Chief Judge Kimberly Moore, writing for the panel, held that the district court erred in interpreting the stipulation. The language stated that 70% of Intel products meeting technical requirements "without regard to geographic considerations" would be deemed to have a U.S. nexus under 35 U.S.C. § 271.

The court rejected Intel's argument that the stipulation was merely an accounting mechanism for damages. The panel noted that the language explicitly addressed infringement purposes.

The dispute centers on U.S. Patent No. 8,566,836, which covers methods and apparatuses for choosing cores of a multicore processor to execute tasks based on processing speed parameters. VLSI sued Intel in 2017, asserting infringement of claims 1, 9-11, 13, 17, and 20-21.
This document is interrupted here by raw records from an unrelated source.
theorem report_keeps (s : State) : Keeps (.standing :: powerParts) s s.report := by
  unfold State.report
  refine Keeps.trans (Keeps.trans (Keeps.trans (t := { s with share := { s.share with
    reportAt := momentAfter s.share.reportAt s.cfg.reportPeriod } }) ?_ ((countListen_keeps _).mono (by decide)))
    ((handNeed_keeps _).mono (by decide))) ((compute_keeps _ _).mono (by decide))
  intro p hp; cases p <;> simp_all [same]

theorem spaceNeed_keeps (s : State) : Keeps powerParts s s.spaceNeed := by
  unfold State.spaceNeed
  refine Keeps.ite (handNeed_keeps s) ?_
  intro p hp; cases p <;> simp_all [same, powerParts]

/-- What the Share Unit's taking of a frame can move. -/
def shareParts : List Part := [.standing, .peers, .ceilings, .requests, .charge, .share, .queue]

theorem takeCeiling_keeps (src : Source) (p : List Byte) (s : State) : Keeps shareParts s (s.takeCeiling src p) := by
  unfold State.takeCeiling
  split
  · exact ((setCeilings_keeps _ _).mono (by decide)).trans ((compute_keeps _ _).mono (by decide))
  · exact Keeps.refl _ _

theorem takeNeed_keeps (a : Station) (p : List Byte) (s : State) : Keeps shareParts s (s.takeNeed a p) := by
  unfold State.takeNeed
  have h : ∀ x, Keeps shareParts s (s.setPeer a x) := fun x => (setPeer_keeps _ _ _).mono (by decide)
  exact (Keeps.ite ((h _).trans ((enterJoined_keeps _).mono (by decide))) (h _)).trans ((compute_keeps _ _).mono (by decide))

theorem takeLeave_keeps (a : Station) (s : State) : Keeps shareParts s (s.takeLeave a) :=
  ((setPeer_keeps _ _ _).mono (by decide)).trans ((compute_keeps _ _).mono (by decide))

theorem watchPeer_keeps (s : State) : Keeps [.standing] s s.watchPeer := by
  unfold State.watchPeer
  split
  · intro p hp; cases p <;> simp_all [same]
  · exact setSilence_keeps _ _
  · exact Keeps.refl _ _
  · exact Keeps.refl _ _

theorem clash_keeps (s : State) : Keeps shareParts s s.clash :=
  Keeps.ite (Keeps.refl _ _) (((((setSilence_keeps _ _).mono (by decide)).trans
    ((changeShare_keeps _ _).mono (by decide))).trans ((withdrawClaims_keeps _).mono (by decide))).trans
    ((compute_keeps _ _).mono (by decide)))

theorem watch_keeps (src : Source) (s : State) : Keeps shareParts s (s.watch src) := by
  unfold State.watch
  split
  · exact Keeps.refl _ _
  · exact Keeps.ite (clash_keeps s) ((watchPeer_keeps s).mono (by decide))

/-! ## Custody Unit -/

/-- What a permit can move. -/
def permitParts : List Part := [.latch, .requests, .custody, .permits, .runs, .lanes, .free, .charge, .share, .queue]

theorem forceSlot_keeps (i : SlotNo) (s : State) : Keeps planParts s (s.forceSlot i) :=
  (finishHead_keeps _ _ _ _).trans ((forceRelease_keeps _ _).mono (by decide))

theorem finishOpen_keeps (k : PermitKind) (n : Nat) (i : SlotNo) (s : State) :
    Keeps [.latch, .requests, .queue] s (s.finishOpen k n i).1 := by
  unfold State.finishOpen
  split
  · exact Keeps.refl _ _
  · exact grantRelease_keeps _ _

theorem judgeOpen_keeps (k : PermitKind) (n : Nat) (f : Bool) (i : SlotNo) (s : State) :
    Keeps permitParts s (s.judgeOpen k n f i).1 := by
  unfold State.judgeOpen
  split
  · exact Keeps.refl _ _
  split
  · split
    · exact ((forceSlot_keeps _ _).mono (by decide)).trans ((finishOpen_keeps _ _ _ _).mono (by decide))
    · exact Keeps.refl _ _
  · exact (finishOpen_keeps _ _ _ _).mono (by decide)

theorem judgeDue_keeps (n : Nat) (i : SlotNo) (s : State) : Keeps (.custody :: powerParts) s (s.judgeDue n i).1 :=
  ((setCustody_keeps _ _ _).mono (by decide)).trans ((settled_keeps _).mono (by decide))

theorem judgeLift_keeps (n : Nat) (i : SlotNo) (s : State) : Keeps [.custody, .latch] s (s.judgeLift n i).1 := by
  unfold State.judgeLift
  split
  · exact Keeps.refl _ _
  split
  · exact Keeps.refl _ _
  split
  · exact ((setHold_keeps _ _ _).mono (by decide)).trans ((relearn_keeps _ _).mono (by decide))
  · exact (setHold_keeps _ _ _).mono (by decide)

theorem judgeSlot_keeps (p : Permit) (k : PermitKind) (i : SlotNo) (s : State) :
    Keeps permitParts s (s.judgeSlot p k i).1 := by
  unfold State.judgeSlot
  split
  · exact judgeOpen_keeps _ _ _ _ _
  · exact judgeOpen_keeps _ _ _ _ _
  · split
    · exact (judgeDue_keeps _ _ _).mono (by decide)
    · exact Keeps.refl _ _
  · split
    · exact (setHold_keeps _ _ _).mono (by decide)
    · exact Keeps.refl _ _
  · split
    · exact (judgeLift_keeps _ _ _).mono (by decide)
    · exact Keeps.refl _ _
  · split <;> exact Keeps.refl _ _

theorem addOutcome_keeps (a : Answer) (s : State) : Keeps [.permits] s (s.addOutcome a) := by
  intro p hp; cases p <;> simp_all [same, State.addOutcome]

theorem judgeSlots_keeps (p : Permit) (k : PermitKind) : ∀ (is : List SlotNo) (s : State),
    Keeps permitParts s (judgeSlots p k is s)
  | [], s => Keeps.refl _ s
  | i :: is, s => ((judgeSlot_keeps p k i s).trans ((addOutcome_keeps _ _).mono (by decide))).trans
      (judgeSlots_keeps p k is _)

theorem handVerdict_keeps (n : Byte) (src : Source) (f : Nat) (s : State) :
    Keeps [.permits, .queue] s (s.handVerdict n src f) := by
  intro p hp; cases p <;> simp_all [same, State.handVerdict]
The Federal Circuit also reversed the district court's claim construction of apparatus claim 10. The panel found that Judge Beth Labson Freeman incorrectly imported an "upon identifying" limitation through prosecution disclaimer.

The prosecution history statements, the panel held, did not amount to a clear and unmistakable disclaimer requiring identification of a single-core processing task irrespective of when it is done in relation to core selection.

The Federal Circuit affirmed one ruling below. The panel upheld the district court's decision to strike the damages theories of VLSI's expert, Dr. Sullivan, finding no abuse of discretion in the application of Patent Local Rule 3-8.

VLSI's damages contentions contained scattered references to Intel data and documents and failed to provide adequate notice of the underlying data, the panel said. VLSI retains another damages expert, Mr. Chandler, whose theories remain available for trial.

The case is remanded for further proceedings. VLSI may proceed with infringement claims under both literal infringement and doctrine of equivalents theories.